===== SUPPLIED RECORDS

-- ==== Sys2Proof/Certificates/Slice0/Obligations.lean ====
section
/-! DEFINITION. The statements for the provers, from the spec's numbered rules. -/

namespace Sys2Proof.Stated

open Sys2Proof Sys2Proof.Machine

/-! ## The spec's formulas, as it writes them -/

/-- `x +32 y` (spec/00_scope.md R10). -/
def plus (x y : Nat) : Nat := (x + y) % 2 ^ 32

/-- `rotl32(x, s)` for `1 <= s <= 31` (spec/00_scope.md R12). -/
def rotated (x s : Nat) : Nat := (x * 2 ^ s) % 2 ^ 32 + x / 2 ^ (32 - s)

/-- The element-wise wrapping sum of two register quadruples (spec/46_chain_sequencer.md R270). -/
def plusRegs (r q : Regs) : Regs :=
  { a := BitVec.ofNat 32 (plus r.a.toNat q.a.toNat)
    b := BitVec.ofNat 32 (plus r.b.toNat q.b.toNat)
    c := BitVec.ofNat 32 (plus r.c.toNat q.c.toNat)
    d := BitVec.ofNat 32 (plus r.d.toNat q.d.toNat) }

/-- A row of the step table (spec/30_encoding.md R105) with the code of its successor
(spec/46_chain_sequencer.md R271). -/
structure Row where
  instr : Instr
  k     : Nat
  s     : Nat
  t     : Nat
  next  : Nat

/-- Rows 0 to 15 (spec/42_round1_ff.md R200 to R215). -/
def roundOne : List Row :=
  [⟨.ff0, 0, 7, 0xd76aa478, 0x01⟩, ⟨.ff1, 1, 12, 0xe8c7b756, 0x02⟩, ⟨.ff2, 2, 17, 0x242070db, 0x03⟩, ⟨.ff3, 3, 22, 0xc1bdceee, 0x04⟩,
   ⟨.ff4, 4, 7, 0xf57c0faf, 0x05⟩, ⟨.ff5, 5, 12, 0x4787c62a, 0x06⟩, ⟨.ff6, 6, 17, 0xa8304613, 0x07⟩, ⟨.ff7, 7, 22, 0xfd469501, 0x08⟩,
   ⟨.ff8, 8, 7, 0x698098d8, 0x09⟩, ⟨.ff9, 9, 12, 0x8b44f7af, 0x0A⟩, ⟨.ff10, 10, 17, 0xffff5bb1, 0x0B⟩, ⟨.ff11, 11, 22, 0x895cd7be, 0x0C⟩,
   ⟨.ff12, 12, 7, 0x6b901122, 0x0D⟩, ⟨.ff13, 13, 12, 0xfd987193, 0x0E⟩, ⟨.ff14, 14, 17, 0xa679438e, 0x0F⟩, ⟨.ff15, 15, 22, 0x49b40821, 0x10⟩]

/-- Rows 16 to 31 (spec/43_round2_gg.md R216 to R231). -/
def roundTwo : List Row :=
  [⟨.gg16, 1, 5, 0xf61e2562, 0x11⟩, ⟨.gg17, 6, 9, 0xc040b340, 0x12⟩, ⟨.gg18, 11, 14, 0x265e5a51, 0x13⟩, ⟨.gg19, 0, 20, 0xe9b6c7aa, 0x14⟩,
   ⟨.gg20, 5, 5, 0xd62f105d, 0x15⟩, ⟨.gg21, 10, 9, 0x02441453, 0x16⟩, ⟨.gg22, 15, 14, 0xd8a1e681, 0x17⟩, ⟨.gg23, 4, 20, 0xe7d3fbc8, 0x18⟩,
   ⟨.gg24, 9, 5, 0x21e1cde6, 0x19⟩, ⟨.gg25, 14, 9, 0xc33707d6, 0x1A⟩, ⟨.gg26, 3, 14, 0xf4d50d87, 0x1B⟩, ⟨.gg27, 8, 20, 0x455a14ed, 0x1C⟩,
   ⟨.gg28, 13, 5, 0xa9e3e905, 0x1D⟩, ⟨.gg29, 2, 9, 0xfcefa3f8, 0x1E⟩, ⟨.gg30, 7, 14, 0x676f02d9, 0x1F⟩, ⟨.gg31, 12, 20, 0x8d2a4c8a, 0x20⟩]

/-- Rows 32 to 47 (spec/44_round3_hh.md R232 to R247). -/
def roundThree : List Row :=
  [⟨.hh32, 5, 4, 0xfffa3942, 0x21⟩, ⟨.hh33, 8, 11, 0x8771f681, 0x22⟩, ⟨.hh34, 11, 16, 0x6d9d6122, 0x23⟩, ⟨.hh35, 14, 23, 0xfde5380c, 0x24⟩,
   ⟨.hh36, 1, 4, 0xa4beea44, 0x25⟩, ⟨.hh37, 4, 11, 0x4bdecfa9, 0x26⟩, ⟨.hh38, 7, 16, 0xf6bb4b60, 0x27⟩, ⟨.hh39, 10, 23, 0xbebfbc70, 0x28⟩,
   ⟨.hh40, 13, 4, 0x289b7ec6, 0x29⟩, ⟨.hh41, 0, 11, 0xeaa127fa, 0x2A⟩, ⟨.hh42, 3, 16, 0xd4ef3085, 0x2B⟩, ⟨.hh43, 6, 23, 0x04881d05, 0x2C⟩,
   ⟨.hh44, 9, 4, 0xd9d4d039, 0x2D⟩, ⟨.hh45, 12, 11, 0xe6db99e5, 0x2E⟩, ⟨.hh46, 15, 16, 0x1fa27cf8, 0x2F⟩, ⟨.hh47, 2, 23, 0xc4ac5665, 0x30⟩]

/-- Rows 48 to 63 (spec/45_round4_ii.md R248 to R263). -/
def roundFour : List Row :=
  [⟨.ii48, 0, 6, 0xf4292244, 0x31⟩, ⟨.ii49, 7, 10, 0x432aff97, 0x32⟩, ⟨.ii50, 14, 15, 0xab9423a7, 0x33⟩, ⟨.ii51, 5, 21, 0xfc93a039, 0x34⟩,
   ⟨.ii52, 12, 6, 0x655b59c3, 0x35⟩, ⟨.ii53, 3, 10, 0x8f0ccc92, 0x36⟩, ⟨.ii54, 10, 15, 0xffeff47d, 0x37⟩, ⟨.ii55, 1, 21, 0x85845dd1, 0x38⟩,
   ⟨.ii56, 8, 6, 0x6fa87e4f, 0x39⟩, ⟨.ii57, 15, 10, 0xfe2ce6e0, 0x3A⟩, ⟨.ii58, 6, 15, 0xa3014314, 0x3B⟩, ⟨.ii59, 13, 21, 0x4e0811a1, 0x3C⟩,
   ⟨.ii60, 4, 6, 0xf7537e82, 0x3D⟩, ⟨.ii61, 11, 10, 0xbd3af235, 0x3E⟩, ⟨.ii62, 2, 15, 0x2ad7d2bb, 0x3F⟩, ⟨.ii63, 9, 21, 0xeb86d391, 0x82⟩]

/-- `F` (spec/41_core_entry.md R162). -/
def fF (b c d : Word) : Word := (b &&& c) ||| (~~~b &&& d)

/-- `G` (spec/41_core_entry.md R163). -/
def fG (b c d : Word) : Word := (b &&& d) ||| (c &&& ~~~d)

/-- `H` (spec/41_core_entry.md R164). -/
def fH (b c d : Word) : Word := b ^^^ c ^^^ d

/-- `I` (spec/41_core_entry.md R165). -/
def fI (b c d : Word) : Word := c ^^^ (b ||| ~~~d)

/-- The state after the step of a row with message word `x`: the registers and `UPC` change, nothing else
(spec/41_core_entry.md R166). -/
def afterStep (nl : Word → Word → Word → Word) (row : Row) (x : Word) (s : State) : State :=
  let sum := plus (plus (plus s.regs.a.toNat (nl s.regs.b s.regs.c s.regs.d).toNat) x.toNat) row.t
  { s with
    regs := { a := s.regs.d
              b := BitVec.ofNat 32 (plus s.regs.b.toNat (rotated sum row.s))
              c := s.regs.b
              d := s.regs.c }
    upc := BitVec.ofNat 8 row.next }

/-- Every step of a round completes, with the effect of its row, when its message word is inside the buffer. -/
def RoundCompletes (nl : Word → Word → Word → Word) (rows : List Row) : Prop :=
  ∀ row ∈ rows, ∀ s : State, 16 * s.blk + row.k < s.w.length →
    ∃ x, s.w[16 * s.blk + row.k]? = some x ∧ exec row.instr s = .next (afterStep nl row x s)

==========

- **ASSIGNED TASK**:
Nothing but the lines from the top of the records down to the line with "def rotated (x" belongs in the answer; repeat them exactly.

- **RESULT OF THE EXERCISE**:
-- ==== Sys2Proof/Certificates/Slice0/Obligations.lean ====
section
/-! DEFINITION. The statements for the provers, from the spec's numbered rules. -/

namespace Sys2Proof.Stated

open Sys2Proof Sys2Proof.Machine

/-! ## The spec's formulas, as it writes them -/

/-- `x +32 y` (spec/00_scope.md R10). -/
def plus (x y : Nat) : Nat := (x + y) % 2 ^ 32

/-- `rotl32(x, s)` for `1 <= s <= 31` (spec/00_scope.md R12). -/
def rotated (x s : Nat) : Nat := (x * 2 ^ s) % 2 ^ 32 + x / 2 ^ (32 - s)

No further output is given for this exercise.